One the world knows well: 2010 figure skating champion Yuna Kim. She was brought onto the team late in the game, making her first appearance on stage in May in Lausanne, Switzerland, the IOC's base, before most of the members, at the so-called technical briefing. Nervous, she made a couple mistakes in her lines. The members ate it up, finding it endearing; after all, she is still just 20 years old.
On Wednesday, meanwhile, she was smooth and polished, declaring she was a "living legacy" of her nation's investment in sports.
The other star: Theresa Rah, the articulate and poised director of communication.
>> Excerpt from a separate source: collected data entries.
-- ==== Sys2Proof/Laws/LeftHost.lean ====
section
/-! SUPPORT. What each operation leaves (Keeps): requests that arrive, the Larder, the control space, the Porch and the Gatehouse. -/

set_option Elab.async false
set_option linter.unusedVariables false

namespace Sys2Proof.Machine

/-! ## Machine/Serve.lean -/

theorem chargePacket_keeps {a0 s : State} (h0 : Keeps a0 s) (who : Who) (k : Packet) : Keeps a0 (chargePacket s who k) := by
  unfold chargePacket
  split
  · rename_i z0 z1 z2 z3
    apply chargeRequest_keeps
    exact h0
  · rename_i z4 z5
    exact h0

theorem serve_keeps {a0 s : State} (h0 : Keeps a0 s) (src : Nat) (who : Who) (k : Packet) : Keeps a0 (serve s src who k).1 := by
  unfold serve
  extract_lets x0
  clear_value x0
  split
  · rename_i z1
    exact h0
  · rename_i z2
    split
    · rename_i z3
      exact h0
    · rename_i z4
      split
      · rename_i z5
        dsimp only
        apply chargePacket_keeps
        exact h0
      · rename_i z6
        split
        · rename_i z7 z8 z9 z10
          have k11 := Keeps.ofFst z10 (a := a0) (by
              apply Keeps.foldFst
              · dsimp only
                apply chargePacket_keeps
                exact h0
              · intro y12 y13 y14
                split
                · rename_i z15 z16 z17 z18
                  have k19 := Keeps.ofFst z18 (a := a0) (by
                      apply reachHome_keeps
                      exact y14)
                  exact k19)
          exact k11

theorem readDone_keeps {a0 s : State} (h0 : Keeps a0 s) (q : Req) (bs : List Byte) : Keeps a0 (readDone s q bs) := by
  unfold readDone
  extract_lets x0
  have k1 : Keeps a0 x0 := by
    unfold x0
    apply State.dropReq_keeps
    exact h0
  clear_value x0
  split
  · rename_i z2 z3 z4 z5 z6 z7 z8 z9
    apply waitCame_keeps
    apply State.modItem_keeps
    exact k1
  · rename_i z10 z11 z12 z13 z14 z15 z16 z17 z18
    apply resumeIntake_keeps
    apply State.modCtx_keeps
    exact k1
  · rename_i z19 z20 z21 z22 z23
    exact k1

theorem failRequest_keeps {a0 s : State} (h0 : Keeps a0 s) (q : Req) (code : Nat) : Keeps a0 (failRequest s q code) := by
  unfold failRequest
  split
  · rename_i z0 z1 z2 z3 z4 z5 z6 z7 z8
    apply resumeIntake_keeps
    apply State.modCtx_keeps
    apply State.dropReq_keeps
    exact h0
  · rename_i z9 z10 z11 z12
    apply fenceFailed_keeps
    apply requestFailed_keeps
    exact h0

theorem markRetry_keeps {a0 s : State} (h0 : Keeps a0 s) (q : Req) : Keeps a0 (markRetry s q) := by
  unfold markRetry
  extract_lets x0
  clear_value x0
  split
  · rename_i z1
    apply lateNoCommit_keeps
    apply State.dropReq_keeps
    exact h0
  · rename_i z2
    exact Keeps.put h0

theorem failLost_keeps {a0 v1 : State} (h0 : Keeps a0 v1) (v0 : Nat) : Keeps a0 (failLost v0 v1) := by
  induction v0 generalizing v1 with
  | zero =>
    unfold failLost
    exact h0
  | succ n ih =>
    unfold failLost
    split
    · rename_i z0 z1 z2
      apply ih
      apply failRequest_keeps
      exact h0
    · rename_i z3 z4
      exact h0

theorem settleOne_keeps {a0 s : State} (h0 : Keeps a0 s) (q : Req) (r : Reply) : Keeps a0 (settleOne s q r) := by
  unfold settleOne
  split
  · rename_i z0 z1
    split
    · rename_i z2
      apply readDone_keeps
      exact h0
    · rename_i z3
      exact h0
  · rename_i z4
    split
    · rename_i z5
      exact h0
    · rename_i z6
      apply writeDone_keeps
      exact h0
  · rename_i z7 z8 z9 z10
    split
    · rename_i z11
      apply afterSettle_keeps
      apply atomicDone_keeps
      apply State.dropReq_keeps
      exact h0
    · rename_i z12
      exact h0
  · rename_i z13 z14
    split
    · rename_i z15 z16 z17
      apply failRequest_keeps
      exact h0
    · rename_i z18 z19
      exact h0
  · rename_i z20
    apply markRetry_keeps
    exact h0

theorem settle_keeps {a0 s : State} (h0 : Keeps a0 s) (q : Req) (r : Reply) : Keeps a0 (settle s q r) := by
  unfold settle
  extract_lets x0
  have k1 : Keeps a0 x0 := by
    unfold x0
    apply settleOne_keeps
    exact h0
  clear_value x0
  apply failLost_keeps
  exact k1

theorem endRequest_keeps {a0 s : State} (h0 : Keeps a0 s) (q : Req) (code : Nat) : Keeps a0 (endRequest s q code) := by
  unfold endRequest
  extract_lets x0
  have k1 : Keeps a0 x0 := by
    unfold x0
    apply failRequest_keeps
    exact h0
  clear_value x0
  apply failLost_keeps
  exact k1

theorem reissue_keeps {a0 s : State} (h0 : Keeps a0 s) (q : Req) : Keeps a0 (reissue s q) := by
  unfold reissue
  split
  · rename_i z0
    split
    · rename_i z1 z2 z3 z4
      have k5 := Keeps.ofFst z4 (a := a0) (by
          apply serve_keeps
          exact h0)
      apply settle_keeps
      exact k5
    · rename_i z6 z7 z8
      have k9 := Keeps.ofFst z8 (a := a0) (by
          apply serve_keeps
          exact h0)
      exact k9
  · rename_i z10
    extract_lets x11
    have k12 : Keeps a0 x11 := by
      unfold x11
      apply sendFor_keeps
      exact h0
    clear_value x11
    apply failLost_keeps
    exact k12

/-! ## Machine/Larder.lean -/

theorem deliver_keeps {a0 s : State} (h0 : Keeps a0 s) (x : Access) (a : Ans) : Keeps a0 (deliver s x a) := by
  unfold deliver
  split
  · rename_i z0 z1 z2
    split
    · rename_i z3 z4 z5
      apply addFlags_keeps
      exact h0
    · rename_i z6
      extract_lets x7
      clear_value x7
      apply State.request_keeps
      exact h0
    · rename_i z8 z9 z10
      split
      · rename_i z11 z12 z13
        apply failItem_keeps
        exact h0
      · rename_i z14 z15
        exact h0
  · rename_i z16 z17 z18 z19
    apply State.sendPacket_keeps
    exact h0
  · rename_i z20 z21 z22
    split
    · rename_i z23
      apply joinLine_keeps
      exact h0
    · rename_i z24
      exact h0

theorem performAccess_keeps {a0 s : State} (h0 : Keeps a0 s) (x : Access) (ecc : Ecc) : Keeps a0 (performAccess s x ecc) := by
  unfold performAccess
  split
  · rename_i z0
    exact h0
  · rename_i z1
    split
    · rename_i z2 z3 z4 z5
      have k6 := Keeps.ofFst z5 (a := a0) (by
          apply performHome_keeps
          apply chargeRequest_keeps
          exact h0)
      apply deliver_keeps
      exact k6

theorem bringAccess_keeps {a0 s : State} (h0 : Keeps a0 s) (x : Access) : Keeps a0 (bringAccess s x) := by
  unfold bringAccess
  split
  · rename_i z0
    exact h0
  · rename_i z1
    split
    · rename_i z2 z3 z4 z5
      have k6 := Keeps.ofFst z5 (a := a0) (by
          apply reachHome_keeps
          apply chargeRequest_keeps
          exact h0)
      apply deliver_keeps
      exact k6

theorem deliverServed_keeps {a0 s : State} (h0 : Keeps a0 s) : Keeps a0 (deliverServed s) := by
  unfold deliverServed
  apply Keeps.fold
  · apply State.modMem_keeps
    · exact h0
    · intro y0
      exact (MemKeeps.refl _).put
  · intro y1 y2 y3
    apply deliver_keeps
    exact y3

theorem arriveLine_keeps {a0 s : State} (h0 : Keeps a0 s) (x : Access) : Keeps a0 (arriveLine s x) := by
  unfold arriveLine
  split
  · rename_i z0
    apply performAccess_keeps
    exact h0
  · rename_i z1
    apply joinLine_keeps
    exact h0

theorem execLarderAccess_keeps {a0 s : State} (h0 : Keeps a0 s) (arrivals : List Access) (line : Nat) (ecc : Ecc) : OutKeeps a0 (execLarderAccess arrivals line ecc s) := by
  unfold execLarderAccess
  apply OutKeeps.next
  split
  · rename_i z0
    extract_lets x1 x2
    have k3 : Keeps a0 x1 := by
      unfold x1
      apply Keeps.fold
      · apply deliverServed_keeps
        exact h0
      · intro y4 y5 y6
        apply arriveLine_keeps
        exact y6
    clear_value x1
    clear_value x2
    split
    · rename_i z7 z8 z9
      split
      · rename_i z10 z11 z12
        apply performAccess_keeps
        apply State.modMem_keeps
        · exact k3
        · intro y13
          exact putQueue_keeps (.refl _) ..
      · rename_i z14 z15
        exact k3
    · rename_i z16 z17
      exact k3
  · rename_i z18
    exact h0

theorem arriveCellar_keeps {a0 s : State} (h0 : Keeps a0 s) (k : Nat) (x : Access) : Keeps a0 (arriveCellar k s x) := by
  unfold arriveCellar
  split
  · rename_i z0
    exact h0
  · rename_i z1
    split
    · rename_i z2 z3 z4 z5 z6
      extract_lets x7
      clear_value x7
      apply State.modMem_keeps
      · apply modRegs_keeps
        exact h0
      · intro y8
        exact (MemKeeps.refl _).put
    · rename_i z9 z10 z11
      apply bringAccess_keeps
      exact h0

theorem grant_keeps {a0 s : State} (h0 : Keeps a0 s) (k : Nat) (s0 : Option Nat × List Int) : Keeps a0 (grant s k s0) := by
  unfold grant
  split
  · rename_i z0 z1
    exact h0
  · rename_i z2 z3 z4
    split
    · rename_i z5 z6
      exact h0
    · rename_i z7 z8 z9 z10
      extract_lets x11
      have k12 : Keeps a0 x11 := by
        unfold x11
        apply modRegs_keeps
        exact h0
      clear_value x11
      apply bringAccess_keeps
      exact k12

theorem execRegulatorGrant_keeps {a0 s : State} (h0 : Keeps a0 s) (k : LandIx) (arrivals : List Access) : OutKeeps a0 (execRegulatorGrant k arrivals s) := by
  unfold execRegulatorGrant
  apply OutKeeps.next
  split
  · rename_i z0
    extract_lets x1
    have k2 : Keeps a0 x1 := by
      unfold x1
      apply modRegs_keeps
      apply Keeps.fold
      · apply deliverServed_keeps
        exact h0
      · intro y3 y4 y5
        apply arriveCellar_keeps
        exact y5
    clear_value x1
    split
    · rename_i z6 z7 z8 z9
      apply grant_keeps
      exact k2
    · rename_i z10 z11 z12
      split
      · rename_i z13 z14 z15
        extract_lets x16 x17
        have k18 : Keeps a0 x16 := by
          unfold x16
          apply State.upTo_keeps
          exact k2
        clear_value x16
        have k19 : Keeps a0 x17 := by
          unfold x17
          apply modRegs_keeps
          exact k18
        clear_value x17
        apply grant_keeps
        exact k19
      · rename_i z20 z21
        exact k2
  · rename_i z22
    exact h0

theorem scrubBlock_keeps {a0 s : State} (h0 : Keeps a0 s) (off : Nat) (ecc : Ecc) : Keeps a0 (scrubBlock s off ecc) := by
  unfold scrubBlock
  split
  · rename_i z0
    exact h0
  · rename_i z1
    split
    · rename_i z2 z3
      exact h0
    · rename_i z4 z5
      apply foundCorrected_keeps
      exact h0
    · rename_i z6 z7
      apply drainDue_keeps
      apply foundUncorrectable_keeps
      exact h0
    · rename_i z8 z9
      apply State.modMem_keeps
      · exact h0
      · intro y10
        exact setPoison_keeps (.refl _) ..
    · rename_i z11 z12 z13 z14
      split
      · rename_i z15
        apply foundCorrected_keeps
        exact h0
      · rename_i z16
        exact h0

theorem scrubStack_keeps {a0 s : State} (h0 : Keeps a0 s) (st : StackIx) (ecc : Ecc) : Keeps a0 (scrubStack s st ecc) := by
  unfold scrubStack
  split
  · rename_i z0
    extract_lets x1
    clear_value x1
    apply State.modMem_keeps
    · apply scrubBlock_keeps
      exact h0
    · intro y2
      exact modStack_keeps (.refl _) ..
  · rename_i z3
    exact h0

theorem execPatrolScrubRead_keeps {a0 s : State} (h0 : Keeps a0 s) (st : StackIx) (x : ScrubRead) : OutKeeps a0 (execPatrolScrubRead st x s) := by
  unfold execPatrolScrubRead
  apply OutKeeps.next
  split
  · rename_i z0
    apply scrubStack_keeps
    apply Keeps.fold
    · exact h0
    · intro y1 y2 y3
      apply hitUpset_keeps
      exact y3
  · rename_i z4
    exact h0

theorem execStackTempRead_keeps {a0 s : State} (h0 : Keeps a0 s) (st : StackIx) (temp : Byte) : OutKeeps a0 (execStackTempRead st temp s) := by
  unfold execStackTempRead
  apply OutKeeps.next
  split
  · rename_i z0
    apply withCaps_keeps
    · exact h0
    · intro y1 y2
      apply State.modMem_keeps
      · exact y2
      · intro y3
        exact modStack_keeps (.refl _) ..
  · rename_i z4
    exact h0

theorem execStackThrottleStepDown_keeps {a0 s : State} (h0 : Keeps a0 s) (st : StackIx) : OutKeeps a0 (execStackThrottleStepDown st s) := by
  unfold execStackThrottleStepDown
  apply OutKeeps.next
  extract_lets x0
  clear_value x0
  split
  · rename_i z1
    apply withCaps_keeps
    · apply State.upTo_keeps
      exact h0
    · intro y2 y3
      apply State.modMem_keeps
      · exact y3
      · intro y4
        exact modStack_keeps (.refl _) ..
  · rename_i z5
    exact h0

theorem execDataEyeLockLoss_keeps {a0 s : State} (h0 : Keeps a0 s) (st : StackIx) : OutKeeps a0 (execDataEyeLockLoss st s) := by
  unfold execDataEyeLockLoss
  apply OutKeeps.next
  split
  · rename_i z0
    apply State.modMem_keeps
    · exact h0
    · intro y1
      exact modStack_keeps (.refl _) ..
  · rename_i z2
    exact h0

theorem execStackRetrainComplete_keeps {a0 s : State} (h0 : Keeps a0 s) (x : StackRetrain) : OutKeeps a0 (execStackRetrainComplete x s) := by
  unfold execStackRetrainComplete
  apply OutKeeps.next
  split
  · rename_i z0
    apply State.modMem_keeps
    · exact h0
    · intro y1
      exact modStack_keeps (.refl _) ..
  · rename_i z2
    exact h0

theorem execStackRetrainTimeout_keeps {a0 s : State} (h0 : Keeps a0 s) (st : StackIx) : OutKeeps a0 (execStackRetrainTimeout st s) := by
  unfold execStackRetrainTimeout
  apply OutKeeps.next
  extract_lets x0 x1
  clear_value x0
  have k2 : Keeps a0 x1 := by
    unfold x1
    apply State.upTo_keeps
    exact h0
  clear_value x1
  split
  · rename_i z3
    split
    · rename_i z4
      apply State.modMem_keeps
      · exact k2
      · intro y5
        exact modStack_keeps (.refl _) ..
    · rename_i z6
      apply raiseError_keeps
      apply State.modMem_keeps
      · exact k2
      · intro y7
        exact modStack_keeps (.refl _) ..
  · rename_i z8
    exact h0

theorem execPantryReleaseComplete_keeps {a0 s : State} (h0 : Keeps a0 s) (d : DieIx) : OutKeeps a0 (execPantryReleaseComplete d s) := by
  unfold execPantryReleaseComplete
  apply OutKeeps.next
  extract_lets x0 x1
  clear_value x0
  have k2 : Keeps a0 x1 := by
    unfold x1
    apply State.upTo_keeps
    exact h0
  clear_value x1
  split
  · rename_i z3
    apply State.modMem_keeps
    · exact k2
    · intro y4
      exact (MemKeeps.refl _).put
  · rename_i z5
    exact h0

/-! ## Machine/Tick.lean -/

theorem startRetrains_keeps {a0 s : State} (h0 : Keeps a0 s) : Keeps a0 (startRetrains s) := by
  unfold startRetrains
  apply State.modMem_keeps
  · exact h0
  · intro y0
    exact (MemKeeps.refl _).put

theorem execControlTick_keeps {a0 s : State} (h0 : Keeps a0 s) : OutKeeps a0 (execControlTick s) := by
  unfold execControlTick
  apply OutKeeps.next
  split
  · rename_i z0
    extract_lets x1 x2
    have k3 : Keeps a0 x1 := by
      unfold x1
      apply startRetrains_keeps
      apply deliverServed_keeps
      exact h0
    clear_value x1
    have k4 : Keeps a0 x2 := by
      unfold x2
      apply State.upTo_keeps
      exact k3
    clear_value x2
    apply withCaps_keeps
    · exact k4
    · intro y5 y6
      extract_lets x7 x8 x9 x10 x11 x12
      clear_value x7
      clear_value x8
      clear_value x9
      clear_value x10
      clear_value x11
      have k13 : Keeps a0 x12 := by
        unfold x12
        exact Keeps.put y6
      clear_value x12
      apply count_keeps
      exact k13
  · rename_i z14
    exact h0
A former television personality, she spoke Wednesday from the stage in both English and French. Over the two-year course of the bid run, she proved -- time and again -- a remarkable talent with a gift for directing traffic on and off camera.
Behind the scenes, any number of hands played key roles. But enormous credit has to go to Terrence Burns, the first-rate bid consultant from Helios Partners in Atlanta. He dreamed up the tagline "New Horizons," which captured the essence of the historical moment the IOC vote on Wednesday delivered. He wrote every word of all their presentations, including the one here. He trained the presenters, including the president of Korea, to deliver lines with verve. In English.
For Burns -- it marked his fourth Olympic win.
Mike Lee, the British consultant, continued an Olympic winning streak, too: London 2012, Rio 2016, rugby as an Olympic sport and now Pyeongchang.
By 2030, according to an Asian Development Bank Study, Asia will make up 43 percent of worldwide consumption. From 1990 to 2008, the middle class in Asia grew by 30 percent, and spent an average of an additional $1.7 trillion annually. No other region in the world came close, as the Koreans emphasized time and again these past several months.
When you combine that with the 90 percent approval rating the 2018 project garnered in opinion polling in Korea -- an absurdly high result in any poll -- the IOC had to take notice.
If it's not clear why the Koreans came up just short in 2010, it's manifestly evident why they came up shy for 2014 -- Vladimir Putin. He is among the most important figures in our time -- not just in global politics but, as well, in international sport.
This time around, there was no Putin with which to contend.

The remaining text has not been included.